Fortunately this problem can be solved in polynomial time using a different regularization technique

\[\text{minimize} \quad \| A \theta - y^d \|_2 + \lambda \| \theta \|_1\]

by minimizing the absolute value of the coefficients. This is called the Lasso selector. This is no longer Least-Squares and there is no formula which directly solves the minimization. Instead an iterative algorithm traverses the parameter space to find a global minimum. Discussing how this works is the subject for another post, so I use a library function sklearn.linear_model.LassoCV. This takes a sequence of $\lambda$ and returns the best model fit by 5-fold cross-validation.

Lasso finds the best model has 4 non-zero frequencies and the most significant is $\beta_5$. Comapared to Ridge Regression the Lasso fit is much closer to underlying sine curve.

Conclusion

A sinusoid is a highly nonlinear function. Fitting a line $y=b + mx$ is an obviously terrible model, but illustrative for how a model fitting procedure should work.
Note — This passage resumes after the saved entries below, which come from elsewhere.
/-- The prefixes an instruction accepts besides HINT (R98): GUARD, ROUND, SAT, and the slots of REPEAT, FORMAT and
STREAM. -/
structure Accepts where
  guard : Bool := false
  round : Bool := false
  sat : Bool := false
  rep : SlotSet := ⟨false, false, false, false⟩
  fmt : SlotSet := ⟨false, false, false, false⟩
  str : SlotSet := ⟨false, false, false, false⟩
  deriving DecidableEq, Repr

/-- Slot sets by name. -/
def slotsOf (d a b c : Bool) : SlotSet := ⟨d, a, b, c⟩
/-- GUARD and HINT. -/
def acceptG : Accepts := { guard := true }
/-- GUARD, HINT, and these slots for FORMAT and REPEAT and those for STREAM. -/
def acceptFRS (fr str : SlotSet) : Accepts := { guard := true, rep := fr, fmt := fr, str := str }

/-- What a short opcode accepts, in either form (R113, R114, R131, R144, R145, R148, R156, R184, R222, R295, R344). -/
def acceptsShort (op : Nat) : Accepts :=
  let dab := slotsOf true true true false
  let da := slotsOf true true false false
  let ab := slotsOf false true true false
  let db := slotsOf true false true false
  let no := slotsOf false false false false
  if op == 0x07 || op == 0x08 || op == 0x0C || op == 0x0D || op == 0xC3 || op == 0xC6 || op == 0xD4 || op == 0xD5 then {}
  else if op ≤ 0x17 then acceptG
  else if op == 0x20 then acceptFRS db (slotsOf false false true false)
  else if op == 0x25 then { acceptFRS (slotsOf true true true true) (slotsOf true true true true) with sat := true }
  else if op == 0x2A || op == 0x2B || op == 0x2C || op == 0x34 then { acceptFRS da da with sat := true }
  else if op == 0x31 || op == 0x35 || op == 0x37 || op == 0x38 || op == 0x39 then acceptFRS da da
  else if 0x3B ≤ op && op ≤ 0x40 then acceptFRS ab ab
  else if op == 0x21 || op == 0x22 || op == 0x23 || op == 0x26 || op == 0x32 then { acceptFRS dab dab with sat := true }
  else if 0x21 ≤ op && op ≤ 0x41 then acceptFRS dab dab
  else if op == 0x42 || op == 0x43 || op == 0x44 || op == 0x46 then { acceptFRS dab no with sat := true }
  else if op == 0x45 then acceptFRS dab ab
  else if op == 0x47 then acceptFRS dab no
  else if op == 0x48 then acceptFRS dab (slotsOf false false true false)
  else if op == 0x49 then { acceptFRS da no with sat := true }
  else if op == 0x4A then acceptFRS ab no
  else if op == 0x4B then acceptFRS da (slotsOf false true false false)
  else if op == 0x4C then { acceptFRS da (slotsOf true false false false) with sat := true }
  else if op == 0x4D then acceptFRS db no
  else if op == 0x4E || op == 0x4F then acceptG
  else if 0x60 ≤ op && op ≤ 0x63 then { guard := true, fmt := dab, rep := da }
  else if op == 0x64 || op == 0x65 then acceptG
  else if op == 0x66 then { guard := true, fmt := slotsOf false true false false }
  else if op == 0x67 || op == 0x71 then { guard := true, fmt := slotsOf true false false false }
  else if op == 0x6A || op == 0x6F || op == 0x70 then { guard := true, fmt := da, sat := true }
  else if 0x68 ≤ op && op ≤ 0x73 then { guard := true, fmt := da }
  else if op == 0x83 then { acceptFRS (slotsOf true true true true) (slotsOf true true true true) with round := true }
  else if op == 0x93 then { acceptFRS (slotsOf true true true true) no with round := true }
  else if op == 0x80 || op == 0x81 || op == 0x82 || op == 0x84 then { acceptFRS dab dab with round := true }
  else if op == 0x90 || op == 0x91 || op == 0x92 || op == 0x94 then { acceptFRS dab no with round := true }
  else if op == 0x85 || op == 0x8D then { acceptFRS da da with round := true }
  else if op == 0x95 || op == 0x9D then { acceptFRS da no with round := true }
  else if 0x86 ≤ op && op ≤ 0x89 then acceptFRS dab dab
  else if 0x96 ≤ op && op ≤ 0x99 then acceptFRS dab no
  else if op == 0x8A || op == 0x8B || op == 0x8E || op == 0x8F then acceptFRS da da
  else if op == 0x9A || op == 0x9B || op == 0x9E then acceptFRS da no
  else if op == 0x8C then acceptFRS ab ab
  else if op == 0x9C then acceptFRS ab no
  else if op == 0x9F then { guard := true, rep := db }
  else if 0xA0 ≤ op && op ≤ 0xA2 then { acceptFRS da da with round := true }
  else if op == 0xA3 || op == 0xA4 then { acceptFRS dab dab with round := true }
  else if 0xA5 ≤ op && op ≤ 0xA7 then { guard := true, fmt := slotsOf false true false false }
  else if 0xB0 ≤ op && op ≤ 0xB5 then { guard := true, fmt := slotsOf true false false false, rep := da }
  else if 0xB6 ≤ op && op ≤ 0xB9 then { guard := true, rep := da }
  else if op == 0xBA then { guard := true, fmt := slotsOf true false false false, rep := db }
  else if op == 0xBB then { guard := true, rep := db }
  else acceptG

/-- What the instruction of a unit accepts: every instruction of the long space takes GUARD and HINT (R242). -/
def acceptsOf (lo hi : Nat) : Accepts :=
  let op := lo / 4 % 256
  if lo % 4 == 0 then acceptsShort op
  else if op < 64 then acceptsShort (4 * op + hi / 268435456 % 4)
  else acceptG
A guess and check procedure requires many checks and becomes infeasible for large datasets. Least-Squares incorporates finds an optimal line fit by correlating the variance in $x$ with variance with $y$. Transforming $x$ into a different basis enables a general linear model fit, such as with polynomials or sinusoids. Regularizing the model coefficients restricts the large basis space to reasonable values.